- Genre: Youth series
- Directed by: David Cocheret Timon Moll Jan Pool
- Starring: Manouk Pluis; Koen van der Molen; Selin Akkulak; Yassine Kji; Hamza Othman;
- Country of origin: Netherlands
- Original language: Dutch
- No. of seasons: 2
- No. of episodes: 141

Production
- Production company: Stepping Stone;

Original release
- Network: AVROTROS; NPO Zapp;
- Release: 19 February 2018 – 2019

= Forever (Dutch TV series) =

2016 Dutch-language television series

Forever is a Dutch-language television series that was broadcast by AVROTROS on NPO Zapp.
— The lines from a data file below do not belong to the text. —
theorem State.Canonical.reserveKeys {s : State} {t : Task} (h : s.Canonical) : (s.reserveKeys t).Canonical := h.foldl (fun _ _ hu => hu.modKey)

theorem State.Canonical.loadImage {s : State} {vi : Nat} {l : Launch} (h : s.Canonical) : (s.loadImage vi l).Canonical := by
  unfold State.loadImage
  split
  · exact .branch h (h.foldl (fun _ _ hu => hu.setRegion))
  · exact h

theorem Mem.clearStash_wf {m : Mem} {core base len : Nat} (h : Memory.wf m = true) : Memory.wf (m.clearStash core base len) = true :=
  Memory.wf_of (Memory.wf_stash (Store.filter_wf _ _ (Memory.stash_wf h)) h) rfl rfl rfl rfl rfl rfl

theorem State.Canonical.placeTask {s : State} {t : Task} {l : Launch} {units : List (Nat × List Nat × Nat)} (h : s.Canonical) :
    (s.placeTask t l units).Canonical := by
  have hcleared : ∀ (v : State) (len : Nat), v.Canonical →
      (units.foldl (fun (u : State) e => { u with mem := u.mem.clearStash e.1 e.2.2 len }) v).Canonical :=
    fun v len hv => hv.foldl (fun _ _ hu => Mem.clearStash_wf hu)
  have hacquired : ∀ v : State, v.Canonical → (units.foldl (fun u e => u.acquire e.1 t.vi 0 0 0xFFFF) v).Canonical :=
    fun v hv => hv.foldl (fun _ _ hu => hu.acquire)
  unfold State.placeTask
  dsimp only
  cases t.entry with
  | none => exact hacquired _ (hcleared _ _ (State.Canonical.modTask h.loadImage.takeKeys))
  | some a => exact State.Canonical.setEntry (hacquired _ (hcleared _ _ (State.Canonical.modTask h.loadImage.takeKeys)))


theorem State.Canonical.deny {s : State} {t : Task} {st : TaskState} {code rounds foot : Nat} (h : s.Canonical) :
    (s.deny t st code rounds foot).Canonical := by
  unfold State.deny
  dsimp only
  split
  · exact h.modTask.setEntry
  · exact h

theorem State.Canonical.denyKeys {s : State} {t : Task} (h : s.Canonical) : (s.denyKeys t).Canonical := .branch h.deny.reserveKeys h.deny

theorem State.Canonical.denyRoom {s : State} {t : Task} {unit : List Nat} (h : s.Canonical) : (s.denyRoom t unit).Canonical :=
  .branch (State.Canonical.deny h) h.deny

theorem State.Canonical.tryRecord {s : State} {t : Task} (h : s.Canonical) : (s.tryRecord t).Canonical := by
  unfold State.tryRecord
  dsimp only
  split
  · exact h
  · exact h
  · refine .branch h.modTask.denyKeys ?_
    split
    · exact .branch h.modTask.denyRoom h.modTask.placeTask
    · exact h.modTask.denyRoom

theorem State.Canonical.tryGang {s : State} {t : Task} {g : Grid} {l : Launch} (h : s.Canonical) : (s.tryGang t g l).Canonical := by
  refine .branch h ?_
  split
  · exact State.Canonical.foldl h (fun _ _ hu => hu.placeTask)
  · exact h.denyRoom

theorem State.Canonical.tryTask {s : State} {uid : Nat} (h : s.Canonical) : (s.tryTask uid).Canonical := by
  unfold State.tryTask
  split
  · exact h
  · refine .branch h ?_
    split
    · exact .branch h (.branch (.branch h.tryGang h) (.branch h h.tryRecord))
    · exact .branch h h.tryRecord
    · exact h.tryRecord

theorem State.Canonical.dispatchRound {s : State} {die : Nat} (h : s.Canonical) : (s.dispatchRound die).Canonical :=
  .branch h (h.foldl (fun _ _ hu => hu.tryTask))

theorem State.Canonical.timeSliceExpiry {s : State} {die pair : Nat} (h : s.Canonical) : (s.timeSliceExpiry die pair).Canonical :=
  .branch (State.Canonical.foldl h (fun _ _ hu => hu.preemptTask)) h

/-! ### The end of a task (R28 to R31) -/

theorem State.Canonical.reportCounts {s : State} {g : Group} (h : s.Canonical) : (s.reportCounts g).Canonical := h

theorem State.Canonical.endRelease {s : State} {t : Task} (h : s.Canonical) : (s.endRelease t).Canonical := by
  refine h.foldl (fun u g hu => ?_)
  have hdone : ((u.release g t .sys).deliverWhere (fun q => q.gid == g.gid)).Canonical := State.Canonical.deliverWhere hu.release
  dsimp only
  generalize (u.release g t .sys).deliverWhere (fun q => q.gid == g.gid) = v at hdone ⊢
  split
  · exact State.Canonical.reportCounts hdone
  · exact hdone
The series is a remake of the Belgian program 4eVeR and is about the lives of four friends Sal (portrayed by Yassine Kji in season 1 and by Hamza Othman in season 2), Dex (Koen van der Molen), Bloem (Manouk Pluis) and Noa (Selin Akkulak), who come from completely different families.

== Cast ==

| Actor | Role | Season | Notes |
|---|---|---|---|
| Yassine Kji | Sal Massoud | 1 |  |
| Hamza Othman | Sal Massoud | 2 |  |
| Koen van der Molen | Dex Stuurman | 1-2 |  |
| Manouk Pluis | Bloem de Bree | 1-2 |  |
| Selin Akkulak | Noa de Wit | 1-2 |  |
| Ghieslaine Guardiola | Cindy Sital | 1-2 | Mother od Noa |
| Davy Gomez | Juuls de Bree | 1-2 | Little brother of Bloem |
| Arian Foppen | Luuk de Bree | 1-2 | Father of Bloem and Juuls |
| Soraya de Bakker | Inge de Bree | 1-2 | Mother of Bloem and Juuls |
| Delaila Ramdedovic | Noor Massoud | 1-2 | Sister of Sal |
| Hassan el Rahaui | Farouk Massoud | 1-2 | Father of Sal and Noor, policeman |
| Mounira Hadj Mansour | Nadia Massoud | 1-2 | Mother of Sal and Noor |
| Rick Lens | Jesse | 1-2 | Foster brother of Dex |
| Cynthia de Graaff | Suus | 1-2 | Mother of Dex |
| Roscoe Leijen | Bart | 1-2 | Friend of Suus |

==Release==
Forever was released on February 19, 2018 on AVROTROS.